И вдруг какой-то не то шорох, не то скрип заставил его испуганно очнуться.
Это сквозь застеклённое, с двойной рамой окно в комнату снова не то влетел, не то въехал на своих коньках Иван Ткаченко.
Егор обалдело заморгал.
А Ткаченко, как ни в чём не бывало, опять переставил костыли Егора от стула к окну, а потом сел на стул и сказал:
– Привет! Ну, что? Начнём тренировку?
Егор потрясённо молчал.
– Не понял, – сказал Ткаченко. – Я же тебе объяснял: это никакой не сон.
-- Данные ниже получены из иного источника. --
/-! ### Regions (R289, R290) -/

/-- First byte and byte after the last of a region entry as written. -/
def regionRange (s : State) (r : Nat) : Nat × Nat :=
  (65536 * regF s (.memRgnBase r) Fd.memRgnBaseAddr, 65536 * regF s (.memRgnLim r) Fd.memRgnLimAddr)

/-- Whether a range meets another claimed entry, or a range still being zeroed. -/
def regionOverlaps (s : State) (r lo hi : Nat) : Bool :=
  (List.range 64).any (fun n => n != r && regF s (.memRgnAttr n) Fd.memRgnAttrType != 0 &&
    decide (lo < (regionRange s n).2) && decide ((regionRange s n).1 < hi)) ||
  s.memSys.zeroing.any (fun z => decide (lo < z.2.2) && decide (z.2.1 < hi))

/-- The register of a region entry that a write names. -/
def regionCreg (r : Nat) : RgnReg → Creg
  | .base => .memRgnBase r
  | .lim => .memRgnLim r
  | .attr => .memRgnAttr r

/-- Whether a range may not be a region (R289). -/
def regionRangeBad (s : State) (lo hi : Nat) : Bool :=
  decide (hi ≤ lo) || decide (lo < gddrBase + 0x2000000) || decide (memTop s < hi) || (decide (lo < dupTop s) && decide (dupTop s < hi))

/-- A claim is refused with an error bit, or two, in the register of world `w`. -/
def regionRefuse (s : State) (w : World) (f : Fld) (r : Nat) : State :=
  setRegF (raiseBit s (.memErr w.num) f) (.memErr w.num) Fd.memErrEntry r

/-- An entry is freed: its range is zeroed, and reads as free from the next latch of the table (R290). -/
def regionFree (r : Nat) (s : State) : State :=
  let n := Fd.memRgnAttrPend.putN (Fd.memRgnAttrZeroing.putN (reg s (.memRgnAttr r) &&& 0x10#32) 1) (if running s then 1 else 0)
  setReg { s with memSys := { s.memSys with zeroing := s.memSys.zeroing ++ [(r, regionRange s r)] } } (.memRgnAttr r) n

/-- A write of a region entry's ATTR: a claim, a release, or a refusal (R289, R508). -/
def regionAttrWrite (x : Writer) (r : Nat) (v : Word) (s : State) : State :=
  let old := reg s (.memRgnAttr r)
  let free := Fd.memRgnAttrType.get old == 0
  let ow := World.ofNum (Fd.memRgnAttrWorld.get old)
  let w := rights x ow
  let ty := Fd.memRgnAttrType.get v
  let (lo, hi) := regionRange s r
  let pend (a : Word) : Word := Fd.memRgnAttrPend.putN a (if running s then 1 else 0)
  if free && x == .kpr then s
  else if !free && w != ow then raisePriv (regionRefuse s w Fd.memErrClaimed r) x (Creg.addr (.memRgnAttr r))
  else if ty = 0 then
    if free then s else regionFree r s
  else if 2 ≤ ty then regionRefuse s w Fd.memErrRange r
  else if !free then s
  else if regionOverlaps s r lo hi || regionRangeBad s lo hi then
    let t := if regionOverlaps s r lo hi then regionRefuse s w Fd.memErrOverlap r else s
    if regionRangeBad s lo hi then regionRefuse t w Fd.memErrRange r else t
  else
    let n := Fd.memRgnAttrDuplex.putN (Fd.memRgnAttrWorld.putN (Fd.memRgnAttrType.putN old 1) w.num) (if lo < dupTop s then 1 else 0)
    setReg s (.memRgnAttr r) (pend n)

/-- A write of a region entry's BASE or LIM: only a free entry takes it (R289). -/
def regionBoundWrite (x : Writer) (r : Nat) (c : Creg) (v : Word) (s : State) : State :=
  let old := reg s (.memRgnAttr r)
  let ow := World.ofNum (Fd.memRgnAttrWorld.get old)
  let w := rights x ow
  if Fd.memRgnAttrType.get old = 0 then plainWrite x c v s
  else if w ≠ ow then raisePriv (regionRefuse s w Fd.memErrClaimed r) x c.addr
  else s

def regionWrite (x : Writer) (r : Nat) (f : RgnReg) (v : Word) (s : State) : State :=
  match f with
  | .base => regionBoundWrite x r (.memRgnBase r) v s
  | .lim => regionBoundWrite x r (.memRgnLim r) v s
  | .attr => regionAttrWrite x r v s

/-- The zeroing of the oldest freed range of an entry ends, once the table has taken the release (R290); ZEROING clears with the
entry's last. DESIGN CHOICE: assumption 34. -/
def doZeroingEnd (r : Fin 64) (s : State) : State :=
  match s.memSys.zeroing.find? (fun z => z.1 == r.val) with
  | none => s
  | some z =>
    if regF s (.memRgnAttr r.val) Fd.memRgnAttrPend = 1 then s else
    let t := zeroRange s z.2.1 (z.2.2 - z.2.1)
    let rest := t.memSys.zeroing.erase z
    let u := { t with memSys := { t.memSys with zeroing := rest } }
    if rest.any (fun y => y.1 == r.val) then u else setRegF u (.memRgnAttr r.val) Fd.memRgnAttrZeroing 0

/-! ### Poison (R284) -/

/-- A write of MEM_PCLRw: every poisoned data granule of the gathering in the world's regions becomes zero. -/
def poisonClear (x : Writer) (w : World) (v : Word) (s : State) : State :=
  if !owns x (.world w) then plainWrite x (.memPclr w.num) v s else
  let base := v.toNat * 256
  (List.range 8).foldl (fun t i =>
    let g := base + 32 * i
    let mine := match regionOf t g with | some r => regionWorld t r == w | none => false
    if t.poison.contains g && mine then record (zeroRange t g 32) 13 (some w) (gddrDecode t g).1 g else t) s

/-! ### Copies of a granule (R281, R293, R298) -/

/-- Whether a channel is populated. -/
def populated (s : State) (c : Nat) : Bool := decide (c < memChans s)

/-- A request reaches a channel: it wakes it (R298). -/
def chanRequest (c : Nat) (s : State) : State :=
  setRegF (modChan s c (fun y => { y with idle := 0, busy := true })) (.memCh c) Fd.memChPd 0

/-- The channels that hold the gathering of an address: the one that a read prefers (R293), then its partner. -/
def copyChans (s : State) (a : Nat) : List Nat :=
  let (lane, index, _) := gddrDecode s a
  let n := memChans s / 2
  if !inDup s a then [lane] else if index % 2 = 0 then [lane, lane + n] else [lane + n, lane]

/-- The channels that hold the gathering of an address and serve it. -/
def servingChans (s : State) (a : Nat) : List Nat := (copyChans s a).filter (fun c => chanServes s c (gddrDecode s a).2.1)

/-- Whether a channel is in power-down. -/
def chanAsleep (s : State) (c : Nat) : Bool := regF s (.memCh c) Fd.memChPd == 1

/-- The order in which the copies of a granule are read (R293, R298): the preferred channel first, unless it is out of service, or
wakes while its partner is awake. -/
def readOrder (s : State) (a : Nat) : List Nat :=
  match servingChans s a with
  | [c, d] => if chanAsleep s c && !chanAsleep s d then [d, c] else [c, d]
  | l => l

/-- The channel that a read of an address is charged on (R294). -/
def readChan (s : State) (a : Nat) : Nat := (readOrder s a).headD (gddrDecode s a).1

/-- Data bits that stand wrong in a channel's copy of a granule. -/
def wrongBits (s : State) (c a : Nat) : List Nat := (getChan s c).wrong.get (granule a) []
def setWrong (c a : Nat) (e : List Nat) (s : State) : State :=
  modChan s c (fun y => { y with wrong := y.wrong.set (granule a) e [] })

/-- Reads a channel's own copy of a granule, with codeword positions turned over: the data bits it delivers wrong, or none when it
is detected-uncorrectable; with its records and counts (R281, R282, R299). A corrected copy is written back as delivered. -/
def copyRead (c a : Nat) (err : List Nat) (s : State) : Option (List Nat) × State :=
  let w := (regionOf s a).map (regionWorld s)
  let g := granule a
  match readOutcome (s.poison.contains g) err with
  | .good f => (some (errNorm (wrongBits s c a ++ f)), s)
  | .corrected f =>
    let e := errNorm (wrongBits s c a ++ f)
    let t := modChan (record s 13 w c g) c (fun x => { x with corr := x.corr + 1, due := if 4096 < x.corr + 1 then 5 else x.due })
    (some e, incRegF (setWrong c a e t) (.memChErr c) Fd.memChErrCorr 1)
  | .bad _ _ =>
    let bad := NSet.add (getChan s c).badGath (gddrDecode s a).2.1
    let t := modChan (record s (if inDup s a then 14 else 15) w c g) c
      (fun y => { y with badGath := bad, due := if 4 ≤ bad.length then 4 else y.due })
    (none, setRegF t (.memChErr c) Fd.memChErrUncorr (min 255 bad.length))

/-- Channels of the copies of a granule record that no channel in service holds it (R299): class 15, or 14 for each of a pair
(R302). -/
def recordGone (a : Nat) (s : State) : State :=
  (copyChans s a).foldl (fun t c => record t (if inDup s a then 14 else 15) ((regionOf s a).map (regionWorld s)) c (granule a)) s

/-- A constant region's granule bad on both copies is rewritten from the image reserve (R292). -/
def constRepair (a : Nat) (t : State) : State :=
  match regionOf t a with
  | some r =>
    if regLatF t (.memRgnAttr r) Fd.memRgnAttrType = 2 then
      let src := if t.live.rgns.contains r then t.live.base else gddrBase
      copyAny t (src + regF t (.memRgnSrc r) Fd.memRgnSrcOffset + (granule a - (regionRange t r).1)) (granule a) 32
    else t
  | none => t

/-- Reads a granule from the channels of a list, one copy after the other with its own pattern (R293): a good copy is delivered and
the bad one rewritten from it; when none is good the granule is poisoned and, in a constant region, repaired (R282, R292). -/
def readCopies (a : Nat) (cs : List Nat) (errs : List (List Nat)) (s : State) : Option (List Nat) × State :=
  match cs with
  | [] => (none, constRepair a (poisonGranule (recordGone a s) a))
  | c :: rest =>
    match copyRead c a (errs.headD []) s with
    | (some f, t) => (some f, t)
    | (none, t) =>
      match rest with
      | [] => (none, constRepair a (poisonGranule t a))
      | d :: _ =>
        match copyRead d a (errs.tail.headD []) t with
        | (some f, u) => (some f, setWrong c a f u)
        | (none, u) => (none, constRepair a (poisonGranule u a))

/-- What the controller finds for a GDDR7 granule that is requested: the copies that are in service, in the order of R293 and R298,
the first read with `err` and the other with `err2`. A copy on a channel out of service is none (R299). The request goes to the
preferred channel, to the awake partner that serves it in its place, and to a partner that is read again (R293, R298). -/
def gddrRead (s : State) (a : Nat) (err err2 : List Nat) : Option (List Nat) × State :=
  let o := readOrder s a
  let again := match readOutcome (s.poison.contains (granule a)) err with | .bad _ _ => o.drop 1 | _ => []
  let t := ((servingChans s a).take 1 ++ o.take 1 ++ again).foldl (fun u c => chanRequest c u) s
  readCopies a o [err, err2] t

/-- Granules of a GDDR7 range that a read would not find as they were written: poisoned, miscorrected, or with no copy in service. -/
def gddrMarked (s : State) (a n : Nat) : List Nat :=
  let wrong := s.memSys.chan.flatMap (fun e => (e.2.wrong.map (·.1)).filter (inSpan a n))
  let gone := if (List.range (memChans s)).all (fun c => chanState s c == 2) then [] else
    ((List.range (n / 32)).map (fun i => granule a + 32 * i)).filter (fun g => (servingChans s g).isEmpty)
  NSet.addAll (NSet.addAll (s.poison.filter (inSpan a n)) wrong) gone

/-- Requests for a GDDR7 range reach the channels that hold it (R298): as many gatherings in a row as there are channels reach
all. -/
def rangeRequest (a n : Nat) (s : State) : State :=
  (List.range (min 8 (n / 256 + 1))).foldl (fun t i => ((servingChans s (a + 256 * i)).take 1).foldl (fun u c => chanRequest c u) t) s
Ты хочешь играть в хоккей, так?
– Д-да… – запнувшись, произнёс Егор.
– Очень хочешь?
– Д-да…
– Больше всего на свете?
– Да…
– Громче! Не слышу.
– Но это… Витя спит…
– Не бойся. Он не услышит. Встань и скажи: больше всего в жизни я хочу играть в хоккей! Ну? Встаёшь? Или я ухожу. – И Ткаченко сделал движение в сторону окна.
– Нет! – испуганно выдохнул Егор. – Не уходите! Встаю.
И он действительно сел на постели, двумя руками взял свою мёртвую левую ногу и спустил её на пол вслед за правой ногой.
– Ну! – нетерпеливо сказал Иван Леонидович. – Вставай же!
Но костыли, передвинутые Ткаченко, были теперь далеко, у окна, и Егор протянул к ним руки.
– Мои костыли…
– Нет, костыли не нужны, – заявил Ткаченко. – Так вставай! Сам!
– Но я не могу…
– Что значит, не можешь? Если веришь – можешь! Мы же договорись: через боль, через кровь, через «не могу» верить и побеждать себя. Вставай! Ну!
Отжимаясь руками о край кровати, Егор стал осторожно подниматься, по привычке перенеся весь свой вес на здоровую правую ногу.
– Стоп! – категорически сказал Ткаченко. – Вес на обе ноги! Вот так! Да!
И Егор действительно встал на обе ноги.
– Вот видишь! – удовлетворённо сказал Ткаченко. – А теперь скажи: я буду играть в хоккей, потому что хочу этого больше всего на свете! Ну! Я слушаю.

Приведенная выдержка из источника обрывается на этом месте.